Ogbeh, who spoke at the weekend in Abuja during a stakeholders’ meeting on agricultural value chain, noted the gathering was to articulate best strategies for the implementation of a new programme to boost employment and ensure food security under the Accelerated Agricultural and Development Scheme (AADS). He said the project aims to give single-digit interest rate grants to 10,000 youths from each state of the federation to invest in farming and ancillary services.

He was also fully of praises for the apex bank’s Anchor Borrowers Scheme where facilities had been made available to boost rice farming nationwide.The governors of Kebbi and Jigawa states, Atiku Bagudu and Mohammed Badaru Abubakar as well as Emefiele and youths drawn from across the federation stressed that agriculture holds the key to the nation’s long-sought long-term sustainable development.

On the initiative, put in place by the President Muhammadu Buhari administration, the CBN governor said the project was primarily targeting unemployed youths of ages 18 to 35.

“I believe we are on the verge of something very significant with the AADS. This scheme has been designed to create an ecosystem with the active participation of the public sector, state governments and the private sector,’’ he said.

Emefiele said state governments are to provide contiguous arable land, basic infrastructure, efficient extension services, training and mentoring of the beneficiaries.Meanwhile, rice farmers in Kano have advanced reasons while the apex bank’s borrower programme failed in the state.

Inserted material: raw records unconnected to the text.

-- ==== Sys2Proof/Machine/Race.lean ====
section
/-!
DEFINITION. The trace ring (spec/13_queues.md R276) and the race report of debug launches (spec/20_bringup.md R397 to R399).
-/

namespace Sys2Proof.Machine

/-- One record into the trace ring: written whole, or dropped whole when the ring has no room, with the drop count raised and
reported (R276, R355; class 9 of Table 16-6). -/
def traceRecord (s : State) (ws : List Nat) : State :=
  let n := 8 * ws.length
  if s.trace.written + n ≤ s.trace.taken + s.trace.size then
    let s' := (ws.flatMap (toLE 8)).zipIdx.foldl
      (fun s p =>
        let a := s.trace.base + (s.trace.written + p.2) % s.trace.size
        homeWrite (setStorer s none a 1) a p.1) s
    { s' with trace := { s'.trace with written := s'.trace.written + n } }
  else
    let d := s.trace.drops + 1
    raiseEvent { s with trace := { s.trace with drops := d } } 9 d

/-- A stop offset (R62). -/
def stopOffset (code pc : Nat) : Nat :=
  if code ≤ pc ∧ (pc - code) / 4 < 2 ^ 32 then (pc - code) / 4 else 0xFFFFFFFF

/-! ### Clocks (R398) -/

/-- The greater of two clocks, entry by entry. -/
def clockMax (a b : Tab Nat) : Tab Nat := b.foldl (fun t p => Tab.set 0 t p.1 (max (Tab.get 0 t p.1) p.2)) a

/-- Is the crew stamped: of a debug launch of at most 64 crews (R397)? -/
def stamped (s : State) (c : Nat) : Option (Crew × Launch) :=
  match crew? s c with
  | some cr =>
    match launch? s cr.launch with
    | some l => if l.debug && decide (l.x * l.y * l.z ≤ 64) then some (cr, l) else none
    | none => none
  | none => none

/-- Key of a line's clock and accesses: clocks count the crews of one launch. -/
def raceKey (launch pa : Nat) : Nat := launch * 2 ^ 45 + pa / 128

def raceRelease (s : State) (c : Nat) : State :=
  match stamped s c with
  | none => s
  | some (cr, _) =>
    modCrew s c (fun x => { x with race :=
      { x.race with r := x.race.v, v := Tab.set 0 x.race.v cr.index (Tab.get 0 x.race.v cr.index + 1) } })

def raceAcquire (s : State) (c : Nat) : State :=
  match stamped s c with
  | none => s
  | some _ => modCrew s c (fun x => { x with race := { x.race with v := clockMax x.race.v x.race.p } })

/-- A grant of a tile: V takes the clocks of its lines (R398). -/
def raceGrant (s : State) (c tile : Nat) : State :=
  match stamped s c with
  | none => s
  | some (cr, _) =>
    [256 * tile, 256 * tile + 128].foldl (fun s pa =>
      modCrew s c (fun x => { x with race :=
        { x.race with v := clockMax x.race.v (Tab.get [] s.lineClock (raceKey cr.launch pa)) } })) s

/-- OTEND: after the release each W tile's line clocks take R (R398). -/
def raceTile (s : State) (c tile : Nat) : State :=
  match stamped s c with
  | none => s
  | some (cr, _) =>
    [256 * tile, 256 * tile + 128].foldl (fun s pa =>
      let k := raceKey cr.launch pa
      { s with lineClock := Tab.set [] s.lineClock k (clockMax (Tab.get [] s.lineClock k) cr.race.r) }) s

/-- One report (R399). -/
def raceReport (s : State) (l : Launch) (core pa : Nat) (old new : RaceAcc) : State :=
  traceRecord s
    [3 + dieOf core * 256, s.cycle.toNat, pa / 128 * 128, old.crew + new.crew * 2 ^ 32,
     stopOffset l.code old.pc + stopOffset l.code new.pc * 2 ^ 32,
     old.kind + new.kind * 4 + old.gang * 256 + new.gang * 65536, l.corr.toNat, 0]

/-- The NOSTAMP record of a debug launch of more than 64 crews (R397). -/
def raceNoStamp (s : State) (die : Nat) (l : Launch) : State :=
  traceRecord s [3 + die * 256 + 65536, s.cycle.toNat, 0, 0, 0, 0, l.corr.toNat, 0]

/-- An access of a gang or engine to one global line: clocks, reports, and the record of the access (R398). `sync` marks
atomics and WAITA, `wide` an access at DEV or SYS. -/
def raceAccess (s : State) (c gang core pc pa : Nat) (write sync wide : Bool) (kind : Nat) : State :=
  match stamped s c with
  | none => s
  | some (cr, l) =>
    let k := raceKey cr.launch pa
    let a : RaceAcc := ⟨cr.launch, cr.index, Tab.get 0 cr.race.v cr.index, pc, write, sync, kind, gang⟩
    let olds := Tab.get [] s.lineAcc k
    let s := olds.foldl (fun s e =>
      if e.crew ≠ a.crew ∧ (e.write || write) ∧ !(e.sync || sync) ∧ Tab.get 0 cr.race.v e.crew < e.epoch
      then raceReport s l core pa e a else s) s
    let news := olds.filter (fun e => !(e.crew == a.crew && e.write == write)) ++ [a]
    let s := { s with lineAcc := Tab.put s.lineAcc k news }
    let s := if !write || sync then
        (if wide || sync then modCrew s c (fun x => { x with race :=
          { x.race with p := clockMax x.race.p (Tab.get [] s.lineClock k) } }) else s) else s
    if write then
      { s with lineClock := Tab.set [] s.lineClock k (clockMax (Tab.get [] s.lineClock k) cr.race.r) }
    else s

/-- The same for a gang's own access; the supervisor has no crew. -/
def raceGang (s : State) (g : GRef) (pc pa : Nat) (sc : Scope) (write sync : Bool) : State :=
  match g with
  | .sup _ => s
  | .user c n => raceAccess s c n (coreOf s g) pc pa write sync (sc == .dev || sc == .sys) (if write then 1 else 0)

/-- LBAR releasing: every crew's V takes every crew's R (R398). -/
def raceBarrier (s : State) (launch : Nat) : State :=
  let rs := s.crews.foldl (fun t p => if p.2.launch = launch then clockMax t p.2.race.r else t) []
  match launch? s launch with
  | some l =>
    if l.debug then
      { s with crews := Tab.mapVals (fun _ cr =>
          if cr.launch = launch then { cr with race := { cr.race with v := clockMax cr.race.v rs } } else cr) s.crews }
    else s
  | none => s

end Sys2Proof.Machine
end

According to them, the banes of the scheme were lack of political will, interference, among other factors.Besides, they lamented late disbursement and high interest rate.

In Kano, 5,540 farmers were said to have benefited N163,707 each, amounting to N907 million.In a chat with newsmen, the state chairman of the Rice Farmers Association of Nigeria, Abubakar Haruna Aliyu, added that negligence on the part of members partly contributed to the failure of the scheme.